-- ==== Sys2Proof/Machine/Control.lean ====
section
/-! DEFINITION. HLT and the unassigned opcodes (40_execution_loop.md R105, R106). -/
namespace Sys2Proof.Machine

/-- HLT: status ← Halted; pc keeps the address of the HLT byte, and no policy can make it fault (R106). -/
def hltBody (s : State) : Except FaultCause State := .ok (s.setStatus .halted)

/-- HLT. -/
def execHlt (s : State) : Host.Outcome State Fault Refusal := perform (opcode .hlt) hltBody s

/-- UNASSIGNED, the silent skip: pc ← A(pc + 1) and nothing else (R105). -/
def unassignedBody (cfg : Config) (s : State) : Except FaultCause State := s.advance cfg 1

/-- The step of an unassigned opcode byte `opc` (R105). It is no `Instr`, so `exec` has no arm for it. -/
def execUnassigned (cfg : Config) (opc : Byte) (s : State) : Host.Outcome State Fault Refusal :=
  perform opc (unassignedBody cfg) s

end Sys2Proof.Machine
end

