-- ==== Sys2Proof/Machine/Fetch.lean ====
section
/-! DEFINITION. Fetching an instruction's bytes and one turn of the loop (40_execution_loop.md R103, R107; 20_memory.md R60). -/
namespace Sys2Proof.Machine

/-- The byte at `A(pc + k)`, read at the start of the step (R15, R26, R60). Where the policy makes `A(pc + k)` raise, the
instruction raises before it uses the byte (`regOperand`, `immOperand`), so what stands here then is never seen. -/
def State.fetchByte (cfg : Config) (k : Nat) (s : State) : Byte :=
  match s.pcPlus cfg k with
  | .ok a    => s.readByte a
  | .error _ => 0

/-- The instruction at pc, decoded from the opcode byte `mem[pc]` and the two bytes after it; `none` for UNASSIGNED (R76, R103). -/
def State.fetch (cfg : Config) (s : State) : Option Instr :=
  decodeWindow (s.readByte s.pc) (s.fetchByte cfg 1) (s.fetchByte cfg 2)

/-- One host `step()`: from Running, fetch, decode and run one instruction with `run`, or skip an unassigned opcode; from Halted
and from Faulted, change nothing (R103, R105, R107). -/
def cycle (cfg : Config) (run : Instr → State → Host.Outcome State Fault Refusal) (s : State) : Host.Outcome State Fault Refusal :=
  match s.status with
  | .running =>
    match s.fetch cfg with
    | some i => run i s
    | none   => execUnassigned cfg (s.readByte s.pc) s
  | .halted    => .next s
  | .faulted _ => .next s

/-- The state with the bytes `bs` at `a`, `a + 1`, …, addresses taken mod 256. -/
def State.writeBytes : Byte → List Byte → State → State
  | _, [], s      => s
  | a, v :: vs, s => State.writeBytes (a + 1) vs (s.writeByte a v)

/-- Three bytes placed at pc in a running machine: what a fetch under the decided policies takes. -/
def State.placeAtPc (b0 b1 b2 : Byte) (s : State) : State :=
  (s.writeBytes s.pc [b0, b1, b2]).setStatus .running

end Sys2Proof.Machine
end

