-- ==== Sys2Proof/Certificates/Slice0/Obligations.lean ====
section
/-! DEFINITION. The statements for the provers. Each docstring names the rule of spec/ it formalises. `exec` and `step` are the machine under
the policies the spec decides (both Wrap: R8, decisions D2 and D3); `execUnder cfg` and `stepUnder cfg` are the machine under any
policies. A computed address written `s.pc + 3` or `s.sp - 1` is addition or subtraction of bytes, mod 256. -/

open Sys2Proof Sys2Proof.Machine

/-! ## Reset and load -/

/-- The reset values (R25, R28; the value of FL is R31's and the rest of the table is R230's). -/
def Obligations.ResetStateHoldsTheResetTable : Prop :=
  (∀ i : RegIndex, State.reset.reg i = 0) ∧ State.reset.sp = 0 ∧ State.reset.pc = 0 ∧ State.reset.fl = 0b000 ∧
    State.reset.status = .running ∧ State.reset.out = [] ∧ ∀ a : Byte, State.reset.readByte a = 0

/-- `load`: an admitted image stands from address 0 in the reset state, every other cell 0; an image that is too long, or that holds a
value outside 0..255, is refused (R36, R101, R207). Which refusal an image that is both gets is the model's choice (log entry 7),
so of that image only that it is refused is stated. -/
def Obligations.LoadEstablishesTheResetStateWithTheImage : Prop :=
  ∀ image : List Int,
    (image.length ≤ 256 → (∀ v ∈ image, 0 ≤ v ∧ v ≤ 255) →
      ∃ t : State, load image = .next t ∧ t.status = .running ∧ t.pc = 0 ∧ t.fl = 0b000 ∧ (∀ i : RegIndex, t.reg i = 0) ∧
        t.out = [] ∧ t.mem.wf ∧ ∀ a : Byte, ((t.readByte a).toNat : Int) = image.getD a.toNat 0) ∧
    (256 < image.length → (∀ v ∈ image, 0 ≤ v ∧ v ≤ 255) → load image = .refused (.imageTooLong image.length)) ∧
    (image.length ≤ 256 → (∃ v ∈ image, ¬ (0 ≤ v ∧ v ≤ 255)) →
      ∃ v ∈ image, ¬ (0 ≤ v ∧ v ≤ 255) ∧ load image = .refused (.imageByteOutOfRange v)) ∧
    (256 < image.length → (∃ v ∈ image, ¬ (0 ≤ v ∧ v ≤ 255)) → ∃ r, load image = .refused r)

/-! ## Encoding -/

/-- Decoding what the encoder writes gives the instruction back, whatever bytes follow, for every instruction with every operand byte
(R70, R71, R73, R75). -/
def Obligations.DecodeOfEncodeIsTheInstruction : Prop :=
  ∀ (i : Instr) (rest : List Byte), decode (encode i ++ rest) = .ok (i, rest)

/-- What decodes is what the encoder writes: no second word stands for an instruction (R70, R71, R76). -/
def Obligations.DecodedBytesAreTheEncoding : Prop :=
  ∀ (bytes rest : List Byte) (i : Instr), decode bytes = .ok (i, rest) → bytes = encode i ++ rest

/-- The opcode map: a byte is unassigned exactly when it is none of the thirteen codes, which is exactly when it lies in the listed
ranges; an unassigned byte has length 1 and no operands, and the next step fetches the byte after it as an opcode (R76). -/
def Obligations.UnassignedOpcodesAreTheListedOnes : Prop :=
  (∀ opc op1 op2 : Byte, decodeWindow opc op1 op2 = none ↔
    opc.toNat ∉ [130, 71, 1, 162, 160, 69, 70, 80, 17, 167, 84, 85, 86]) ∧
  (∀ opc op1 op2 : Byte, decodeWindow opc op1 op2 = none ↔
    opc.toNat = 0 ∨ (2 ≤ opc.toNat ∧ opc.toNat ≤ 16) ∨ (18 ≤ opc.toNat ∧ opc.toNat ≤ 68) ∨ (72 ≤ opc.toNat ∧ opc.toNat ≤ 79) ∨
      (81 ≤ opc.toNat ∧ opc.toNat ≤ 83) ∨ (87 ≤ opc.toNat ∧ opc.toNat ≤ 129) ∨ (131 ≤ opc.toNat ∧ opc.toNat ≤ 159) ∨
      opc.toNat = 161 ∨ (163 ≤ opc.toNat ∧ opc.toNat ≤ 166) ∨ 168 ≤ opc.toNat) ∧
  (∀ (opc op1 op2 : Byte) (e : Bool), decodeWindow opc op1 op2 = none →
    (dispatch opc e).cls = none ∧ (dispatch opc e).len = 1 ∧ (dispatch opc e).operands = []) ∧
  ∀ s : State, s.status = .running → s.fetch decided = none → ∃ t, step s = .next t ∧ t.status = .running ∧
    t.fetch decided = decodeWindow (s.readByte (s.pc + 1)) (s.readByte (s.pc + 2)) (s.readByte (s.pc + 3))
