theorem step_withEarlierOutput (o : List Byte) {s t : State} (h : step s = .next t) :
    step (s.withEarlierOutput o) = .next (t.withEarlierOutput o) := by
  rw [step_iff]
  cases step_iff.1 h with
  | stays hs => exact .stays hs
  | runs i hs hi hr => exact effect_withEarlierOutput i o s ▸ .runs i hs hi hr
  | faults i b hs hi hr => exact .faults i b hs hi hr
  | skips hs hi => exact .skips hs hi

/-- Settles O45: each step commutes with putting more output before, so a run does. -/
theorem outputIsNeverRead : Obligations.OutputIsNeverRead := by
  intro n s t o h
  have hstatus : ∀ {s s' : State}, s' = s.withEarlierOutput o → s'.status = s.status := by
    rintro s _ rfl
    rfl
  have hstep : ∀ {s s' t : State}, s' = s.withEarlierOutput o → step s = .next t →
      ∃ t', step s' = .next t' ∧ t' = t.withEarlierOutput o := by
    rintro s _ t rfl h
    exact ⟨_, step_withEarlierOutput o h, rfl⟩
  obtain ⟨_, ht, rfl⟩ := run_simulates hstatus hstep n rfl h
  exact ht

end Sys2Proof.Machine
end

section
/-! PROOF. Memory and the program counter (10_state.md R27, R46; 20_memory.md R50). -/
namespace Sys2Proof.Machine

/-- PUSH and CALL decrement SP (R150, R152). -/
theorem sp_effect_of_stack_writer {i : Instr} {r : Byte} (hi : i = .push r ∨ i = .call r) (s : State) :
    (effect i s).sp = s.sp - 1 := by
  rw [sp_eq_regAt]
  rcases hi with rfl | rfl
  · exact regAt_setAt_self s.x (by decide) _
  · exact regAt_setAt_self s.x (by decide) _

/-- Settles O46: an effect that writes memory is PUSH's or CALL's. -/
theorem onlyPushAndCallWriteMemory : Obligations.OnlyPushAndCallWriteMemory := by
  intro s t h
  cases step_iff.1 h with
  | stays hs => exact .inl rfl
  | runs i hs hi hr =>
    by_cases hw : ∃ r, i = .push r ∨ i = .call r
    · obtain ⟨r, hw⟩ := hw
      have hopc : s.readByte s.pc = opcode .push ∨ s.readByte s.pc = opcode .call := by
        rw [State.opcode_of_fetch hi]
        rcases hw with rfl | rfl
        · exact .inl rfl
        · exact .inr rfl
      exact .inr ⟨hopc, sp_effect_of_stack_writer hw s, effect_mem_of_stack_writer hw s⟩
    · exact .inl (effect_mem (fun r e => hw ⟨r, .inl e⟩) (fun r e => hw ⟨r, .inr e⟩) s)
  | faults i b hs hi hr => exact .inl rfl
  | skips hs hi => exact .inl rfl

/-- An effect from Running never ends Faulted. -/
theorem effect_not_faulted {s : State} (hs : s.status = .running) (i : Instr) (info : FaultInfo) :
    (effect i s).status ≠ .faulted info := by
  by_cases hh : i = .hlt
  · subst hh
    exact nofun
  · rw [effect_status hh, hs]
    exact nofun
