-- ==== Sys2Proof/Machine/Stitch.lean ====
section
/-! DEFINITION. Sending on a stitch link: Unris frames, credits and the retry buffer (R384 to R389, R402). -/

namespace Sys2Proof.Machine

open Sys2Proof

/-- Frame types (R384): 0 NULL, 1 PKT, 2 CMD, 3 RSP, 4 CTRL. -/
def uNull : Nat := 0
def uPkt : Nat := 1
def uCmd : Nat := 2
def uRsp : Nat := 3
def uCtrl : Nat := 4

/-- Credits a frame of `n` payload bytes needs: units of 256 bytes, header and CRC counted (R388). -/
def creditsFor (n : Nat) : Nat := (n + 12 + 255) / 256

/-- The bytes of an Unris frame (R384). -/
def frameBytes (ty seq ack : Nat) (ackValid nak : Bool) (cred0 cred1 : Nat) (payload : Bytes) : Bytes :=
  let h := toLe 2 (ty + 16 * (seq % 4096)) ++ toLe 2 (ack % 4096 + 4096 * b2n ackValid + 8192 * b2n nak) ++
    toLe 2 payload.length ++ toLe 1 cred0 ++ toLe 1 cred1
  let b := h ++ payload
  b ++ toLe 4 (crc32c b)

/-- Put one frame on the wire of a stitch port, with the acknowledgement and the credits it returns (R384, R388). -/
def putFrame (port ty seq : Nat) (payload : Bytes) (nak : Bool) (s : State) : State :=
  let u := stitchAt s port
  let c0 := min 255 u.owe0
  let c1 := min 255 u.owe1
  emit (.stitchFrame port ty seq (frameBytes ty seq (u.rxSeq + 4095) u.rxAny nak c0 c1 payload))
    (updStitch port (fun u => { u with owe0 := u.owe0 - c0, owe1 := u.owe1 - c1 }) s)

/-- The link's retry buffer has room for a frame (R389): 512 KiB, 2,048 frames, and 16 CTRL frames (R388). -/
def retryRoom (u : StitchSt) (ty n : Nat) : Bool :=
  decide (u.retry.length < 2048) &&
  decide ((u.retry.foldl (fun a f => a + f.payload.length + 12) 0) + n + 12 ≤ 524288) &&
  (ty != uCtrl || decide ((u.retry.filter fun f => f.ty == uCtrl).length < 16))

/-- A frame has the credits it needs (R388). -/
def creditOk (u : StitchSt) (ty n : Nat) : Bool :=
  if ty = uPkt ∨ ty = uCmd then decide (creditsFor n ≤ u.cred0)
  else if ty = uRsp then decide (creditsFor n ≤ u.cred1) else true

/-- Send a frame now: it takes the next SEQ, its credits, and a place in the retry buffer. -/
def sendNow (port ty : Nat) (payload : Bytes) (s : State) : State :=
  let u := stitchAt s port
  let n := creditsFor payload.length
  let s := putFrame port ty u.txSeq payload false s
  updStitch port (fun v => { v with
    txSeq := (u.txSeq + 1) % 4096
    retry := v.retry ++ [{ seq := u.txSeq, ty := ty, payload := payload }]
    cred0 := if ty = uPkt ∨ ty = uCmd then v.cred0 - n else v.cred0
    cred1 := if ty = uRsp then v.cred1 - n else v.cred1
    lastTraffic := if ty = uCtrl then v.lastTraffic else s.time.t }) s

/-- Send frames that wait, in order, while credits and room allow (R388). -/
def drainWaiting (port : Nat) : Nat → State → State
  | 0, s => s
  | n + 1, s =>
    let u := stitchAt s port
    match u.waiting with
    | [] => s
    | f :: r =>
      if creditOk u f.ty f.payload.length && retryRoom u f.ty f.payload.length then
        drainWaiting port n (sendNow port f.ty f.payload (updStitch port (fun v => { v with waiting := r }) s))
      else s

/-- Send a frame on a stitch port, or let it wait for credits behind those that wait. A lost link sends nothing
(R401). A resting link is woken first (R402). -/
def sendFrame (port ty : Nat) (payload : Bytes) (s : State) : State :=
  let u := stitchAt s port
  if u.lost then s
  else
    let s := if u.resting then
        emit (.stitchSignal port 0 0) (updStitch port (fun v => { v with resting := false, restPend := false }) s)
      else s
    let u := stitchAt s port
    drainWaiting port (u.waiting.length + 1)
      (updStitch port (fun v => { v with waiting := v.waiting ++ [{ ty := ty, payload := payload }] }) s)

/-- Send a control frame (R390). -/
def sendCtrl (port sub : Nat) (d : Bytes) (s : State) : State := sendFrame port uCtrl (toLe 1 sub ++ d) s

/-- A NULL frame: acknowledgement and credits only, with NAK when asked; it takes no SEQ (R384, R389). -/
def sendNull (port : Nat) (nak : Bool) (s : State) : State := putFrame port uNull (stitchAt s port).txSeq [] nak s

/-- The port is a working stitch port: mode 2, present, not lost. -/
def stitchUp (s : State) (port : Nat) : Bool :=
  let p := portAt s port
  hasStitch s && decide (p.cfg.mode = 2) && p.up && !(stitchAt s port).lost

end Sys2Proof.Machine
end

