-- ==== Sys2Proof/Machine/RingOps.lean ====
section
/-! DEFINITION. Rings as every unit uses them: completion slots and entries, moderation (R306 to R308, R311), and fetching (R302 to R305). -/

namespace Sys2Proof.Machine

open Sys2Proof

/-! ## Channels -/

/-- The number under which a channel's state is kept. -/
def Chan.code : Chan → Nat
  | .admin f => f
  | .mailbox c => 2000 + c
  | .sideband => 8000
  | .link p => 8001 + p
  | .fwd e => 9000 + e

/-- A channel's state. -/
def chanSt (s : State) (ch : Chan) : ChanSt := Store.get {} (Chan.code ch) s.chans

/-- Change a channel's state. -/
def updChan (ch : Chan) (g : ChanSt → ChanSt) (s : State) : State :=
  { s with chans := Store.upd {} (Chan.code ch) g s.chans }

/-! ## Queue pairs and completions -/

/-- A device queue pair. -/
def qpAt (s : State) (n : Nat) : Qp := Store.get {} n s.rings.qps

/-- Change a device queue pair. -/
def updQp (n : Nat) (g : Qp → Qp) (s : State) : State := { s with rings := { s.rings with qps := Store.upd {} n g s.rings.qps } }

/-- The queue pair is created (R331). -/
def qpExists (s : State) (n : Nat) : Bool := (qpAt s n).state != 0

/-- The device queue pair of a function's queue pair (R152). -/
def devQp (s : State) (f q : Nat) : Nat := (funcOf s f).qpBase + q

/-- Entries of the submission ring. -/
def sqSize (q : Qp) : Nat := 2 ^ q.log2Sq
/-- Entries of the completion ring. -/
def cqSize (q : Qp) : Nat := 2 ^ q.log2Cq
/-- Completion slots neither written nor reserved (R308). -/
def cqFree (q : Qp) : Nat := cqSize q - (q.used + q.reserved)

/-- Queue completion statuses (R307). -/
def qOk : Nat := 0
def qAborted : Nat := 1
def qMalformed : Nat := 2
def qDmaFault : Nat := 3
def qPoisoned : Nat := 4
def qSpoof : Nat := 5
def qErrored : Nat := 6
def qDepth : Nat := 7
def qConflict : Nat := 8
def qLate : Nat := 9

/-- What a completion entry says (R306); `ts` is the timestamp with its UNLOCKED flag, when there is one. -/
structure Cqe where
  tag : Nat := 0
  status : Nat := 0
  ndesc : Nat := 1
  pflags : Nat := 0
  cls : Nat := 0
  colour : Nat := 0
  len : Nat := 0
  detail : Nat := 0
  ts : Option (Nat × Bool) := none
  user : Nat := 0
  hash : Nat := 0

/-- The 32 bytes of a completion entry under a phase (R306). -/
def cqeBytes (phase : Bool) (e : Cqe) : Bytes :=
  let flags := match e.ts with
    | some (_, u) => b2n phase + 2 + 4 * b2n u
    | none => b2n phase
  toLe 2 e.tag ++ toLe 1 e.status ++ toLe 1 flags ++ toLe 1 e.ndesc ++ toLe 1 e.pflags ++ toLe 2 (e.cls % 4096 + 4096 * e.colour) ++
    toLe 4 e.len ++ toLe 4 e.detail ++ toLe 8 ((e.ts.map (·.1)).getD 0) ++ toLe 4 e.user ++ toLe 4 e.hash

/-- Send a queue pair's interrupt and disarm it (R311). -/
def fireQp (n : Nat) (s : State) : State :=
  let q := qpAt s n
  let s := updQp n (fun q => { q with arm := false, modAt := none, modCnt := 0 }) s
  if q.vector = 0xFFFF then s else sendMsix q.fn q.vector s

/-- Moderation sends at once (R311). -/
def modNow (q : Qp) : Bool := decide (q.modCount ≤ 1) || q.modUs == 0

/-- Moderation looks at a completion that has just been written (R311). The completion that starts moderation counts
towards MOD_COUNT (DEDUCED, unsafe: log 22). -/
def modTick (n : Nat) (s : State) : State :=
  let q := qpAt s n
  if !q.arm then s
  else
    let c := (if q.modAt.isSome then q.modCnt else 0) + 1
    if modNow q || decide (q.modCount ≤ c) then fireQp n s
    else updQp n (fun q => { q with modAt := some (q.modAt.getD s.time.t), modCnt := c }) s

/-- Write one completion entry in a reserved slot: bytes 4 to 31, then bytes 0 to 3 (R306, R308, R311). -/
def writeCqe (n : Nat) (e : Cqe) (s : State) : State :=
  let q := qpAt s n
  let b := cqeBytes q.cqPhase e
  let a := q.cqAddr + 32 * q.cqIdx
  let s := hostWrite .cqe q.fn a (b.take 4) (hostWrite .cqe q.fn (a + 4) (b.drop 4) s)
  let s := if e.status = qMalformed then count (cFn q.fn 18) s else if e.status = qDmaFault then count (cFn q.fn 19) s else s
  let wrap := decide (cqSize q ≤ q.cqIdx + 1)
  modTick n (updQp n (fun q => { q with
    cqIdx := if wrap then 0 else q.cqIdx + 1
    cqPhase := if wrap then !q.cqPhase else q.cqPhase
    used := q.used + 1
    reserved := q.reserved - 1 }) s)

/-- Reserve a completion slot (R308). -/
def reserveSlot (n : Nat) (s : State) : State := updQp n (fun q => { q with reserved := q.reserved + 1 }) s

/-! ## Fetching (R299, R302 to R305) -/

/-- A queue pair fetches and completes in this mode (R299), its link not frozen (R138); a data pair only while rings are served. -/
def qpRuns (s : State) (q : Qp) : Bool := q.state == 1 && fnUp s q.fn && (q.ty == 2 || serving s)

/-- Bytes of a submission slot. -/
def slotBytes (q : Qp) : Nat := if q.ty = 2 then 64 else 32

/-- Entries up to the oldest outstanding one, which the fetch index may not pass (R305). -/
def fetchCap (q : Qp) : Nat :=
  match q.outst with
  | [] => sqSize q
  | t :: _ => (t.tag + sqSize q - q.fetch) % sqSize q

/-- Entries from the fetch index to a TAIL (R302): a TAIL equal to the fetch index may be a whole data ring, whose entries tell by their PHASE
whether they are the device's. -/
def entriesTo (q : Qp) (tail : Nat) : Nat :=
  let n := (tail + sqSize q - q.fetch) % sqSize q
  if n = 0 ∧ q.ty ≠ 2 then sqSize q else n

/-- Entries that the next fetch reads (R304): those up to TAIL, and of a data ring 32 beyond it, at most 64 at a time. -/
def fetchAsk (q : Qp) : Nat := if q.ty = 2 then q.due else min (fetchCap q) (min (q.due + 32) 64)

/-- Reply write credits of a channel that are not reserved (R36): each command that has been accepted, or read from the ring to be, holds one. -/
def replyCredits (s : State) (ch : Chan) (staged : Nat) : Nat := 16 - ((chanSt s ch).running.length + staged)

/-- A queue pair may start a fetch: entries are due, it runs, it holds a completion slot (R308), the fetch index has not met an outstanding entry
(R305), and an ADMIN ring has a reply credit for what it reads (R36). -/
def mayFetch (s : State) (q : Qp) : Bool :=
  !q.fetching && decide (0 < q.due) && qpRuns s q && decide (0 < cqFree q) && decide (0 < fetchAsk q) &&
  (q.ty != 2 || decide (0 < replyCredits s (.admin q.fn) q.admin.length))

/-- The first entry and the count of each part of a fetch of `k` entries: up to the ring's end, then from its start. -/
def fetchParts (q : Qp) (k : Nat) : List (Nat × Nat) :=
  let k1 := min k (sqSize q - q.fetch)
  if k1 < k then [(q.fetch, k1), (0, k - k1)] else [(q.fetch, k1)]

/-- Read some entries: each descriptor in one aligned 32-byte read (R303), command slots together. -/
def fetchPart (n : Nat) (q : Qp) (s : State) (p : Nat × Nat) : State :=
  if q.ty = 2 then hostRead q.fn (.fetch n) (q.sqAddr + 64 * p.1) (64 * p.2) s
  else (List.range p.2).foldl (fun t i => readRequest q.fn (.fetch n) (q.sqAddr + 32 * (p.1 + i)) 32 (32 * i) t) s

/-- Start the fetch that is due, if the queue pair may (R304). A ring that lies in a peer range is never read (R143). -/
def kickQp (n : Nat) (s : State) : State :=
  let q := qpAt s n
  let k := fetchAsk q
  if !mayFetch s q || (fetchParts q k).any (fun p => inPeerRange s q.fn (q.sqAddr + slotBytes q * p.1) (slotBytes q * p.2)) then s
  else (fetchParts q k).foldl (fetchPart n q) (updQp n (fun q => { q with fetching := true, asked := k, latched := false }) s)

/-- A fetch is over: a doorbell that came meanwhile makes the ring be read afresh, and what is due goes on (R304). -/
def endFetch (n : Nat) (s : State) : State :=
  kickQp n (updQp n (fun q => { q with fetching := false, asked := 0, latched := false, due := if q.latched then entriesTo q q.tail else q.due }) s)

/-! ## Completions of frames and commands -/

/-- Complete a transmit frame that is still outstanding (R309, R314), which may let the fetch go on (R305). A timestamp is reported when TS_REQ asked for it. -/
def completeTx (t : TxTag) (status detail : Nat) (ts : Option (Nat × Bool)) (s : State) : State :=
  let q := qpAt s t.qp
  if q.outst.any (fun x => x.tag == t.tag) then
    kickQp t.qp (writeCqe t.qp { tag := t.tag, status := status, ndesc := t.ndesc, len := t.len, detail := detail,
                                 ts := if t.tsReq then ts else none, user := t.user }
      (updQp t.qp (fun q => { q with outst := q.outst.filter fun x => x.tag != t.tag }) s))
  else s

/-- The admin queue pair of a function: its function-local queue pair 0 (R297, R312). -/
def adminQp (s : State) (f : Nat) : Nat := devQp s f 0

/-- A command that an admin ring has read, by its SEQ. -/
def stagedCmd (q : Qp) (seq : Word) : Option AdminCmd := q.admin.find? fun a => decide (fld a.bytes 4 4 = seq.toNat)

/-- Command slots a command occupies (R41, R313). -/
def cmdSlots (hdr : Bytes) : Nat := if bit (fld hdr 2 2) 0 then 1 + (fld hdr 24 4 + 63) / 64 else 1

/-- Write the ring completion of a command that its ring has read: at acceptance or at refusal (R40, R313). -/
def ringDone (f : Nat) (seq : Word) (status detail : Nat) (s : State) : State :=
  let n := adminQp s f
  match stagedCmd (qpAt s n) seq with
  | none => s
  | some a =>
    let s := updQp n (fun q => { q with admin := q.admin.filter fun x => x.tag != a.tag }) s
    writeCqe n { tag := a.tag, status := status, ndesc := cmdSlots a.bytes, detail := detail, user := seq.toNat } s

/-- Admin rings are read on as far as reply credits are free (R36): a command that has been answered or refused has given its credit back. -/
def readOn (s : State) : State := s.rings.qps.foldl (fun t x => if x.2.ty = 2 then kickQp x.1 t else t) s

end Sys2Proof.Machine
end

-- -- --

- _EXERCISE DIRECTIONS_
Repeat exactly the lines of the listing above, from the one with "policies. A computed" down to the one with "## Encoding -/"; both of those lines belong in the range.

- _WRITTEN RESPONSE_
policies. A computed address written `s.pc + 3` or `s.sp - 1` is addition or subtraction of bytes, mod 256. -/

open Sys2Proof Sys2Proof.Machine

/-! ## Reset and load -/

/-- The reset values (R25, R28; the value of FL is R31's and the rest of the table is R230's). -/
def Obligations.ResetStateHoldsTheResetTable : Prop :=
  (∀ i : RegIndex, State.reset.reg i = 0) ∧ State.reset.sp = 0 ∧ State.reset.pc = 0 ∧ State.reset.fl = 0b000 ∧
    State.reset.status = .running ∧ State.reset.out = [] ∧ ∀ a : Byte, State.reset.readByte a = 0

/-- `load`: an admitted image stands from address 0 in the reset state, every other cell 0; an image that is too long, or that holds a
value outside 0..255, is refused (R36, R101, R207). Which refusal an image that is both gets is the model's choice (log entry 7),
so of that image only that it is refused is stated. -/
def Obligations.LoadEstablishesTheResetStateWithTheImage : Prop :=
  ∀ image : List Int,
    (image.length ≤ 256 → (∀ v ∈ image, 0 ≤ v ∧ v ≤ 255) →
      ∃ t : State, load image = .next t ∧ t.status = .running ∧ t.pc = 0 ∧ t.fl = 0b000 ∧ (∀ i : RegIndex, t.reg i = 0) ∧
        t.out = [] ∧ t.mem.wf ∧ ∀ a : Byte, ((t.readByte a).toNat : Int) = image.getD a.toNat 0) ∧
    (256 < image.length → (∀ v ∈ image, 0 ≤ v ∧ v ≤ 255) → load image = .refused (.imageTooLong image.length)) ∧
    (image.length ≤ 256 → (∃ v ∈ image, ¬ (0 ≤ v ∧ v ≤ 255)) →
      ∃ v ∈ image, ¬ (0 ≤ v ∧ v ≤ 255) ∧ load image = .refused (.imageByteOutOfRange v)) ∧
    (256 < image.length → (∃ v ∈ image, ¬ (0 ≤ v ∧ v ≤ 255)) → ∃ r, load image = .refused r)

/-! ## Encoding -/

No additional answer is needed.